-- ==== Sys2Proof/Laws/State.lean ====
section
/-! SUPPORT. What each named update of the state does to each field: one lemma per field per update, true by
rfl, so that no proof unfolds a record update. -/

namespace Sys2Proof.Machine

/-! ## `complete` -/

@[simp] theorem complete_params (s : State) : (complete s).params = s.params := rfl
@[simp] theorem complete_ctrl (s : State) : (complete s).ctrl = s.ctrl := rfl
@[simp] theorem complete_done (s : State) : (complete s).done = true := rfl
@[simp] theorem complete_err (s : State) : (complete s).err = s.err := rfl
@[simp] theorem complete_hostViol (s : State) : (complete s).hostViol = s.hostViol := rfl
@[simp] theorem complete_scanActive (s : State) : (complete s).scanActive = s.scanActive := rfl
@[simp] theorem complete_mcuPending (s : State) : (complete s).mcuPending = s.mcuPending := rfl
@[simp] theorem complete_errCode (s : State) : (complete s).errCode = s.errCode := rfl
@[simp] theorem complete_width (s : State) : (complete s).width = s.width := rfl
@[simp] theorem complete_height (s : State) : (complete s).height = s.height := rfl
@[simp] theorem complete_ncomp (s : State) : (complete s).ncomp = s.ncomp := rfl
@[simp] theorem complete_compCfg (s : State) : (complete s).compCfg = s.compCfg := rfl
@[simp] theorem complete_scanCfg (s : State) : (complete s).scanCfg = s.scanCfg := rfl
@[simp] theorem complete_restart (s : State) : (complete s).restart = s.restart := rfl
@[simp] theorem complete_bsLen (s : State) : (complete s).bsLen = s.bsLen := rfl
@[simp] theorem complete_mcuIdx (s : State) : (complete s).mcuIdx = s.mcuIdx := rfl
@[simp] theorem complete_mcuTotal (s : State) : (complete s).mcuTotal = s.mcuTotal := rfl
@[simp] theorem complete_mcuCols (s : State) : (complete s).mcuCols = s.mcuCols := rfl
@[simp] theorem complete_mcuRows (s : State) : (complete s).mcuRows = s.mcuRows := rfl
@[simp] theorem complete_byteIdx (s : State) : (complete s).byteIdx = s.byteIdx := rfl
@[simp] theorem complete_bitOff (s : State) : (complete s).bitOff = s.bitOff := rfl
@[simp] theorem complete_pred (s : State) : (complete s).pred = s.pred := rfl
@[simp] theorem complete_errMcu (s : State) : (complete s).errMcu = s.errMcu := rfl
@[simp] theorem complete_errBitPos (s : State) : (complete s).errBitPos = s.errBitPos := rfl
@[simp] theorem complete_errComp (s : State) : (complete s).errComp = s.errComp := rfl
@[simp] theorem complete_lastMcu (s : State) : (complete s).lastMcu = s.lastMcu := rfl
@[simp] theorem complete_qt (s : State) : (complete s).qt = s.qt := rfl
@[simp] theorem complete_dcHt (s : State) : (complete s).dcHt = s.dcHt := rfl
@[simp] theorem complete_acHt (s : State) : (complete s).acHt = s.acHt := rfl
@[simp] theorem complete_coef (s : State) : (complete s).coef = s.coef := rfl
@[simp] theorem complete_latch (s : State) : (complete s).latch = none := rfl
@[simp] theorem complete_bs (s : State) : (complete s).bs = s.bs := rfl
@[simp] theorem complete_out (s : State) : (complete s).out = s.out := rfl
@[simp] theorem complete_resetIn (s : State) : (complete s).resetIn = s.resetIn := rfl
@[simp] theorem complete_program (s : State) : (complete s).program = s.program := rfl
@[simp] theorem complete_responses (s : State) : (complete s).responses = s.responses := rfl
@[simp] theorem complete_bindings (s : State) : (complete s).bindings = s.bindings := rfl
@[simp] theorem complete_delays (s : State) : (complete s).delays = s.delays := rfl
@[simp] theorem complete_draws (s : State) : (complete s).draws = s.draws := rfl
• • • • • • •
Only one stretch of the data above is needed. Restate it word for word, from the line containing "s.ctrl := rfl" through the line containing "s.bsLen := rfl", both ends included.

@[simp] theorem complete_ctrl (s : State) : (complete s).ctrl = s.ctrl := rfl
@[simp] theorem complete_done (s : State) : (complete s).done = true := rfl
@[simp] theorem complete_err (s : State) : (complete s).err = s.err := rfl
@[simp] theorem complete_hostViol (s : State) : (complete s).hostViol = s.hostViol := rfl
@[simp] theorem complete_scanActive (s : State) : (complete s).scanActive = s.scanActive := rfl
@[simp] theorem complete_mcuPending (s : State) : (complete s).mcuPending = s.mcuPending := rfl
@[simp] theorem complete_errCode (s : State) : (complete s).errCode = s.errCode := rfl
@[simp] theorem complete_width (s : State) : (complete s).width = s.width := rfl
@[simp] theorem complete_height (s : State) : (complete s).height = s.height := rfl
@[simp] theorem complete_ncomp (s : State) : (complete s).ncomp = s.ncomp := rfl
@[simp] theorem complete_compCfg (s : State) : (complete s).compCfg = s.compCfg := rfl
@[simp] theorem complete_scanCfg (s : State) : (complete s).scanCfg = s.scanCfg := rfl
@[simp] theorem complete_restart (s : State) : (complete s).restart = s.restart := rfl
@[simp] theorem complete_bsLen (s : State) : (complete s).bsLen = s.bsLen := rfl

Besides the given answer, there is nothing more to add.